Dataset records

+++

-- ==== Sys2Proof/Tests/Slice0.lean ====
section
/-!
SUPPORT. The model's own tests. Expected values come from the spec: spec/30_encoding.md R88 and R96, spec/opcode_table.json
and spec/95_test_vectors.md (the id of the vector stands in the name). Then the witnesses: concrete states that meet the
hypotheses of the statements in Certificates/Slice0/Obligations.lean.
-/
namespace Sys2Proof.Tests
open Sys2Proof Sys2Proof.Machine

/-! ### Well-formedness: an ill-formed term for each check -/

theorem test_wf_reset_refuses_bit_15 : (Instr.reset 0x8000).wf = false := by decide
theorem test_wf_seekIdle_refuses_in_valid : (Instr.seekIdle 0x0200).wf = false := by decide
theorem test_wf_settleDone_accepts_unread_bits : (Instr.settleDone 0x0FF9).wf = true := by decide

/-- The parameters of spec/95_test_vectors.md section 0. -/
def vec : Params where
  P_C := 1500
  P_K := 0x56
  P_M0 := 0x41
  P_M1 := 0x64
  P_M2 := 0x61
  P_LATCH_TICKS := 5
  P_TICK_CYCLES := 2
  P_OVERSIZE := .reject
  P_IDLE_TIMEOUT := 0

theorem test_build_of_the_vectors_is_legal : vec.legal = true := by decide
theorem test_build_refuses_capacity_2 : ({ vec with P_C := 2 } : Params).legal = false := by decide
theorem test_build_refuses_capacity_196609 : ({ vec with P_C := 196609 } : Params).legal = false := by decide
theorem test_build_accepts_capacity_3 : ({ vec with P_C := 3 } : Params).legal = true := by decide
theorem test_build_accepts_capacity_196608 : ({ vec with P_C := 196608 } : Params).legal = true := by decide
theorem test_build_refuses_no_latch_tick : ({ vec with P_LATCH_TICKS := 0 } : Params).legal = false := by decide
theorem test_build_refuses_no_tick_cycle : ({ vec with P_TICK_CYCLES := 0 } : Params).legal = false := by decide
theorem test_stream_refuses_frame_of_4_bytes : (Item.frame [1, 2, 3, 4]).wf = false := by decide
theorem test_stream_refuses_empty_frame : (Item.frame []).wf = false := by decide

/-! ### Decoding: a word of every row, written out from its pattern in R88 -/

/-- `1xxxxxxxxxxxxxxx`. -/
theorem test_decode_RESET : decodeSel 0b1101010101010101 = some (.reset 0b0101010101010101) := by decide
/-- `000xxx0xxxxxxxxx`. -/
theorem test_decode_SEEK_IDLE : decodeSel 0b0001010010101010 = some (.seekIdle 0b0001010010101010) := by decide
/-- `000xxx1x0xxxxxxx`. -/
theorem test_decode_SEEK_SHIFT : decodeSel 0b0001011001010101 = some (.seekShift 0b0001010001010101) := by decide
/-- `000xxx1x1xxxxxxx`. -/
theorem test_decode_SEEK_MATCH : decodeSel 0b0001011011010101 = some (.seekMatch 0b0001010001010101) := by decide
/-- `001xxx0xxxxxxxx0`. -/
theorem test_decode_HDR_WAIT : decodeSel 0b0011010010101010 = some (.hdrWait 0b0001010010101010) := by decide
/-- `001x001xxxxxxxxx`. -/
theorem test_decode_HDR_HI : decodeSel 0b0011001010101010 = some (.hdrHi 0b0001000010101010) := by decide
/-- `001x011xxxxxxxxx`. -/
theorem test_decode_HDR_LO : decodeSel 0b0011011010101010 = some (.hdrLo 0b0001000010101010) := by decide
/-- `001x101xx10xxxxx`. -/
theorem test_decode_HDR_CHK_OK : decodeSel 0b0011101011001010 = some (.hdrChkOk 0b0001000010001010) := by decide
/-- `001x101xx0xxxxxx`. -/
theorem test_decode_HDR_CHK_BAD : decodeSel 0b0011101010010101 = some (.hdrChkBad 0b0001000010010101) := by decide
/-- `001x101xx11xxxxx`. -/
theorem test_decode_HDR_OVERSIZE : decodeSel 0b0011101011101010 = some (.hdrOversize 0b0001000010001010) := by decide
/-- `001x111xxxxxxxxx`. -/
theorem test_decode_HDR_RSVD : decodeSel 0b0011111010101010 = some (.hdrRsvd 0b0001000010101010) := by decide
/-- `001xxx0xxxxxxxx1`. -/
theorem test_decode_HDR_TIMEOUT : decodeSel 0b0011010010101011 = some (.hdrTimeout 0b0001010010101010) := by decide
/-- `010xxx0xxxxxxxx0`. -/
theorem test_decode_PAY_WAIT : decodeSel 0b0101010010101010 = some (.payWait 0b0001010010101010) := by decide
/-- `010xxx0xxxxxxxx1`. -/
theorem test_decode_PAY_TIMEOUT : decodeSel 0b0101010010101011 = some (.payTimeout 0b0001010010101010) := by decide
/-- `010xxx1xxxx0xxxx`. -/
theorem test_decode_PAY_STORE : decodeSel 0b0101011010100101 = some (.payStore 0b0001010010100101) := by decide
/-- `010xxx1xxxx1xxxx`. -/
theorem test_decode_PAY_LAST : decodeSel 0b0101011010110101 = some (.payLast 0b0001010010100101) := by decide
/-- `0110xxx0xxxxxxxx`. -/
theorem test_decode_DRAIN_WAIT : decodeSel 0b0110101001010101 = some (.drainWait 0b0000101001010101) := by decide
/-- `0110xxx1xxxx0xxx`. -/
theorem test_decode_DRAIN_EMIT : decodeSel 0b0110101101010010 = some (.drainEmit 0b0000101001010010) := by decide
/-- `0110xxx1xxxx1xxx`. -/
theorem test_decode_DRAIN_LAST : decodeSel 0b0110101101011010 = some (.drainLast 0b0000101001010010) := by decide
/-- `0111xxxxxxxxx0xx`. -/
theorem test_decode_SETTLE_CYCLE : decodeSel 0b0111101010101001 = some (.settleCycle 0b0000101010101001) := by decide
/-- `0111xxxxxxxxx10x`. -/
theorem test_decode_SETTLE_TICK : decodeSel 0b0111101010101100 = some (.settleTick 0b0000101010101000) := by decide
/-- `0111xxxxxxxxx11x`. -/
theorem test_decode_SETTLE_DONE : decodeSel 0b0111101010101110 = some (.settleDone 0b0000101010101000) := by decide

theorem test_decode_bytes_low_byte_first : decodeBytes [0x61, 0xAB] = .ok (.reset 0x2B61) := by decide
theorem test_decode_refuses_one_byte : decodeBytes [0x00] = .error .truncated := by decide
theorem test_decode_refuses_three_bytes : decodeBytes [0x00, 0x00, 0x00] = .error .trailing := by decide
theorem test_decode_table_word : decodeTableWord 16 0x7006 = some (.settleDone 0x0000) := by decide
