/-- R93-R97, R103, R104: what is wrong with the fields of an instruction, if anything. -/
def Instr.check : Instr → Option Malformed
  | .nop h => h.check
  | .brk h _ => h.check
  | .trap h _ => h.check
  | .iret h => h.check
  | .yield h => h.check
  | .done h => h.check
  | .setc h c => h.andAlso (decide (8 ≤ c.toNat)) .colour
  | .add h _ _ _ => h.check
  | .sub h _ _ _ => h.check
  | .and h _ _ _ => h.check
  | .or h _ _ _ => h.check
  | .xor h _ _ _ => h.check
  | .andn h _ _ _ => h.check
  | .orn h _ _ _ => h.check
  | .sll h _ _ _ => h.check
  | .srl h _ _ _ => h.check
  | .sra h _ _ _ => h.check
  | .ror h _ _ _ => h.check
  | .slt h _ _ _ => h.check
  | .sltu h _ _ _ => h.check
  | .seq h _ _ _ => h.check
  | .sne h _ _ _ => h.check
  | .min h _ _ _ => h.check
  | .max h _ _ _ => h.check
  | .minu h _ _ _ => h.check
  | .maxu h _ _ _ => h.check
  | .sh1add h _ _ _ => h.check
  | .sh2add h _ _ _ => h.check
  | .sh3add h _ _ _ => h.check
  | .clz h _ _ => h.check
  | .ctz h _ _ => h.check
  | .popc h _ _ => h.check
  | .sextb h _ _ => h.check
  | .sexth h _ _ => h.check
  | .sextw h _ _ => h.check
  | .zextb h _ _ => h.check
  | .zexth h _ _ => h.check
  | .zextw h _ _ => h.check
  | .rev8 h _ _ => h.check
  | .mul h _ _ _ => h.check
  | .mulh h _ _ _ => h.check
  | .mulhu h _ _ _ => h.check
  | .mulhsu h _ _ _ => h.check
  | .div h _ _ _ => h.check
  | .divu h _ _ _ => h.check
  | .rem h _ _ _ => h.check
  | .remu h _ _ _ => h.check
  | .addi h _ _ _ => h.check
  | .andi h _ _ _ => h.check
  | .ori h _ _ _ => h.check
  | .xori h _ _ _ => h.check
  | .slli h _ _ _ => h.check
  | .srli h _ _ _ => h.check
  | .srai h _ _ _ => h.check
  | .rori h _ _ _ => h.check
  | .slti h _ _ _ => h.check
  | .sltiu h _ _ _ => h.check
  | .lui h _ _ => h.check
  | .lil h _ _ => h.check
  | .lb h _ _ _ => h.check
  | .lh h _ _ _ => h.check
  | .lw h _ _ _ => h.check
  | .ld h _ _ _ => h.check
  | .lbu h _ _ _ => h.check
  | .lhu h _ _ _ => h.check
  | .lwu h _ _ _ => h.check
  | .sb h _ _ _ => h.check
  | .sh h _ _ _ => h.check
  | .sw h _ _ _ => h.check
  | .sd h _ _ _ => h.check
  | .vld h _ _ _ => h.check
  | .vst h _ _ _ => h.check
  | .vldx h _ _ _ _ _ => h.check
  | .vstx h _ _ _ _ _ => h.check
  | .vlds h _ _ _ _ _ => h.check
  | .vsts h _ _ _ _ _ => h.check
  | .get h d _ _ => h.andAlso (d == 0) .zeroDest
  | .thr h d _ _ _ => h.andAlso (d == 0) .zeroDest
  | .bolt h _ _ => h.check
  | .clear h _ _ => h.check
  | .brel h _ => h.check
  | .ctype h d _ => h.andAlso (d == 0) .zeroDest
  | .bdecl h _ _ => h.check
  | .fence h _ => h.check
  | .fenceSys h _ => h.check
  | .beq h _ _ _ => h.check
  | .bne h _ _ _ => h.check
  | .blt h _ _ _ => h.check
  | .bge h _ _ _ => h.check
  | .bltu h _ _ _ => h.check
  | .bgeu h _ _ _ => h.check
  | .brp h _ _ _ => h.check
  | .j h _ => h.check
  | .jal h _ => h.check
  | .jalr h _ _ _ => h.check
  | .loop h _ _ n => h.andAlso (n == 0) .emptyLoop
  | .loopi h _ _ n => h.andAlso (n == 0) .emptyLoop
  | .peq h _ _ _ => h.check
  | .pne h _ _ _ => h.check
  | .plt h _ _ _ => h.check
  | .pge h _ _ _ => h.check
  | .pltu h _ _ _ => h.check
  | .pgeu h _ _ _ => h.check
  | .pand h _ _ _ => h.check
  | .por h _ _ _ => h.check
  | .pxor h _ _ _ => h.check
  | .pnot h _ _ => h.check
  | .pmovx h _ _ => h.check
  | .movpx h _ _ => h.check
  | .spawn h _ => h.check
  | .spawnat h _ => h.check
  | .join h _ _ => h.check
  | .cancel h _ => h.check
  | .bar h _ => h.check
  | .bara h _ => h.check
  | .barw h _ => h.check
  | .chbind h _ _ _ => h.check
  | .fork h _ _ => h.check
  | .hcall h d _ _ n _ => h.andAlso (d == 0 || decide (31 < d.toNat + n.toNat + 1)) .payload
  | .hret h _ => h.check
  | .send h _ _ => h.check
  | .mfs h _ i => h.andAlso (!statusIndices.contains i.toNat) .statusIndex
  | .mts h _ i => h.andAlso (!statusIndices.contains i.toNat) .statusIndex
  | .rep h _ _ _ _ _ => h.andAlso (h.sw) .markedRep
  | .fmt a b _ r _ c _ =>
    if 8 < a.toNat || 8 < b.toNat || r == 7 || c == 3 then some .prefixCode else none
  | .qwr h q _ => h.andAlso (decide (5 < q.toNat)) .queue
  | .qrd h d q =>
    if h.g = 4 then some .guardNever else if 5 < q.toNat then some .queue
    else if d = 0 then some .zeroDest else none
  | .qwrv h q _ => h.andAlso (decide (5 < q.toNat)) .queue
  | .qrdv h _ q => h.andAlso (decide (5 < q.toNat)) .queue
  | .qcnt h _ q => h.andAlso (decide (5 < q.toNat)) .queue
  | .vadd h _ _ _ _ => h.check
  | .vsub h _ _ _ _ => h.check
  | .vmul h _ _ _ _ => h.check
  | .vfma h _ _ _ _ => h.check
  | .vfms h _ _ _ _ => h.check
  | .vfnma h _ _ _ _ => h.check
  | .vmin h _ _ _ _ => h.check
  | .vmax h _ _ _ _ => h.check
  | .vabs h _ _ _ => h.check
  | .vneg h _ _ _ => h.check
  | .vdiv h _ _ _ _ => h.check
  | .vsqrt h _ _ _ => h.check
  | .vrcp h _ _ _ => h.check
  | .vrsq h _ _ _ => h.check
  | .vexp2 h _ _ _ => h.check
  | .vlog2 h _ _ _ => h.check
  | .viadd h _ _ _ _ => h.check
  | .visub h _ _ _ _ => h.check
  | .vimul h _ _ _ _ => h.check
  | .vimin h _ _ _ _ => h.check
  | .vimax h _ _ _ _ => h.check
  | .viminu h _ _ _ _ => h.check
  | .vimaxu h _ _ _ _ => h.check
  | .vand h _ _ _ _ => h.check
  | .vor h _ _ _ _ => h.check
  | .vxor h _ _ _ _ => h.check
  | .vsll h _ _ _ _ => h.check
  | .vsrl h _ _ _ _ => h.check
  | .vsra h _ _ _ _ => h.check
  | .viabs h _ _ _ => h.check
  | .vsadd h _ _ _ _ => h.check
  | .vdot4 h _ _ _ _ => h.check
  | .vceq h _ _ _ _ => h.check
  | .vcne h _ _ _ _ => h.check
  | .vclt h _ _ _ _ => h.check
  | .vcle h _ _ _ _ => h.check
  | .vcltu h _ _ _ _ => h.check
  | .vcleu h _ _ _ _ => h.check
  | .vfeq h _ _ _ _ => h.check
  | .vfne h _ _ _ _ => h.check
  | .vflt h _ _ _ _ => h.check
  | .vfle h _ _ _ _ => h.check
  | .vbcast h _ _ _ => h.check
  | .vsel h _ _ _ _ => h.check
  | .vshuf h _ _ _ _ => h.check
  | .vsldn h _ _ _ _ => h.check
  | .vslup h _ _ _ _ => h.check
  | .vext h _ _ _ => h.check
  | .vins h _ _ _ _ => h.check
  | .vzip h _ _ _ _ => h.check
  | .vunzip h _ _ _ _ => h.check
  | .vrev h _ _ _ => h.check
  | .vcvt h _ _ _ t => h.andAlso (decide (8 < t.toNat)) .target
  | .vrsum h _ _ _ => h.check
  | .vrmax h _ _ _ => h.check
  | .vrmin h _ _ _ => h.check
  | .vror h _ _ _ => h.check
  | .vrand h _ _ _ => h.check
  | .vrisum h _ _ _ => h.check
  | .kand h _ _ _ => h.check
  | .kor h _ _ _ => h.check
  | .kxor h _ _ _ => h.check
  | .knot h _ _ => h.check
  | .kmovx h _ _ => h.check
  | .xmovk h _ _ => h.check
  | .kpopc h _ _ => h.check
  | .kfirst h _ _ => h.check
  | .gzero h d => h.andAlso (decide (26 < d.toNat)) .gBlock
  | .gacc h d a _ => h.andAlso (decide (26 < d.toNat) || decide (26 < a.toNat)) .gBlock
  | .gadd h d a => h.andAlso (decide (26 < d.toNat) || decide (26 < a.toNat)) .gBlock
  | .gsub h d a => h.andAlso (decide (26 < d.toNat) || decide (26 < a.toNat)) .gBlock
  | .gsch h d a _ => h.andAlso (decide (26 < d.toNat) || decide (26 < a.toNat)) .gBlock
  | .gdmp h d a _ => h.andAlso (decide (26 < d.toNat) || decide (26 < a.toNat)) .gBlock
  | .gmean h d a _ => h.andAlso (decide (26 < d.toNat) || decide (26 < a.toNat)) .gBlock
  | .gsnd h d _ => h.andAlso (decide (26 < d.toNat)) .gBlock
  | .grcv h d _ => h.andAlso (decide (26 < d.toNat)) .gBlock
  | .akey h => h.check
  | .arel h => h.check
  | .mma h _ => h.check
  | .mgang h _ _ => h.check
  | .mres h => h.check
  | .mzero h => h.check
  | .rrow h => h.check
  | .rdrop h => h.check
  | .mstat h _ => h.check
  | .nbcfg h _ _ => h.check
  | .nbrun h _ => h.check
  | .nbget h d _ => h.andAlso (d == 0) .zeroDest
  | .nbrel h _ => h.check
  | .cpy h _ => h.check
  | .cpyx h _ => h.check
  | .cstat h _ => h.check
  | .taskFailure _ _ => none
  | .kick _ _ => none
  | .qtab _ _ => none
  | .qcreate _ => none
  | .slots _ _ => none
  | .ccreate _ _ => none
  | .info => none
  | .sample _ _ _ => none
  | .replay _ _ _ _ => none
  | .twin _ _ => none
  | .chknow _ _ => none
  | .mboxlim _ _ => none
  | .bar2WindowBase _ => none
  | .bar2Read _ _ => none
  | .bar2Write _ _ => none
  | .registerWrite _ _ => none
  | .firmwareStart _ _ => none
  | .launch _ => none
  | .gang _ => none
  | .copyh _ => none
  | .boltPacket _ => none
  | .clearPacket _ => none
  | .fencePacket _ => none
  | .signal _ => none
  | .destroy _ => none
  | .chkpt _ => none
  | .ib _ => none
  | .packetComplete _ => none
  | .ageingBoundary => none
  | .energySample _ => none
  | .periodBoundary _ => none
  | .arm _ _ _ => none
  | .gangDecide _ => none
  | .gangDecision _ _ => none
  | .gangStart _ => none
  | .terminationWave _ => none
  | .gangWaveResult _ _ _ _ _ => none
  | .gangFenceReport _ _ _ _ _ => none
  | .taskStart _ => none
  | .taskRetire _ _ => none
  | .stealRequest _ => none
  | .stolenRecord _ => none
  | .stealRefusal _ => none
  | .stealBackoff _ => none
  | .spawnatWalk _ => none
  | .spill _ => none
  | .cancelRequest _ => none
  | .resultArrival _ => none
  | .wake _ => none
  | .storeApply _ => none
  | .joinApply _ => none
  | .joinCombine _ _ => none
  | .loadServe _ => none
  | .getServe _ => none
  | .thrServe _ => none
  | .latchRetry _ => none
  | .boltApply _ => none
  | .boltAck _ => none
  | .clearCheck _ => none
  | .clearApply _ => none
  | .fillWrite _ => none
  | .brelApply _ => none
  | .bdeclApply _ => none
  | .copyCommandRun _ _ => none
  | .copyComplete _ _ => none
  | .keyGrant _ => none
  | .arrayKstep _ => none
  | .arrayDrainRow _ => none
  | .rowHandlerStart _ => none
  | .nbBind _ => none
  | .nbRun _ => none
  | .nbUnbind _ => none
  | .hingeCallArrival _ => none
  | .hingeHandlerStart _ => none
  | .hingeStatusArrival _ => none
  | .hingeReplyTimeout _ => none
  | .channelPacketArrival _ => none
  | .channelResend _ => none
  | .reductionRound _ => none
  | .barrierRelease _ => none
  | .barrierArrivalFlit _ _ => none
  | .barrierReleaseFlit _ => none
  | .flitReceive _ _ => none
  | .linkRetrain _ => none
  | .linkFailTimeout _ => none
  | .clockStep _ => none
  | .debugHalt _ => none
  | .singleStep _ _ => none
  | .debugResume _ => none
  | .samplePulse => none
  | .scrub => none
  | .uncorrectableError _ _ => none
  | .lifetimeRecordWrite => none
  | .powerDown => none
  | .replayAbandon _ => none
  | .twinDigest _ => none
  | .chkptBlockAck _ => none
  | .linkRetrainComplete _ => none
  | .walkComplete _ => none
  | .mailboxServe _ => none
  | .mailboxReply _ => none
  | .channelPacketReply _ => none
  | .powerFailure => none

/-- The instruction's fields are those of a legal word, or it is an event. -/
abbrev Instr.WellFormed (i : Instr) : Prop := i.check = none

+++

Problem requirements - Report the lines above that have the word "instruction" in them.

Problem solution -
/-- R93-R97, R103, R104: what is wrong with the fields of an instruction, if anything. -/
/-- The instruction's fields are those of a legal word, or it is an event. -/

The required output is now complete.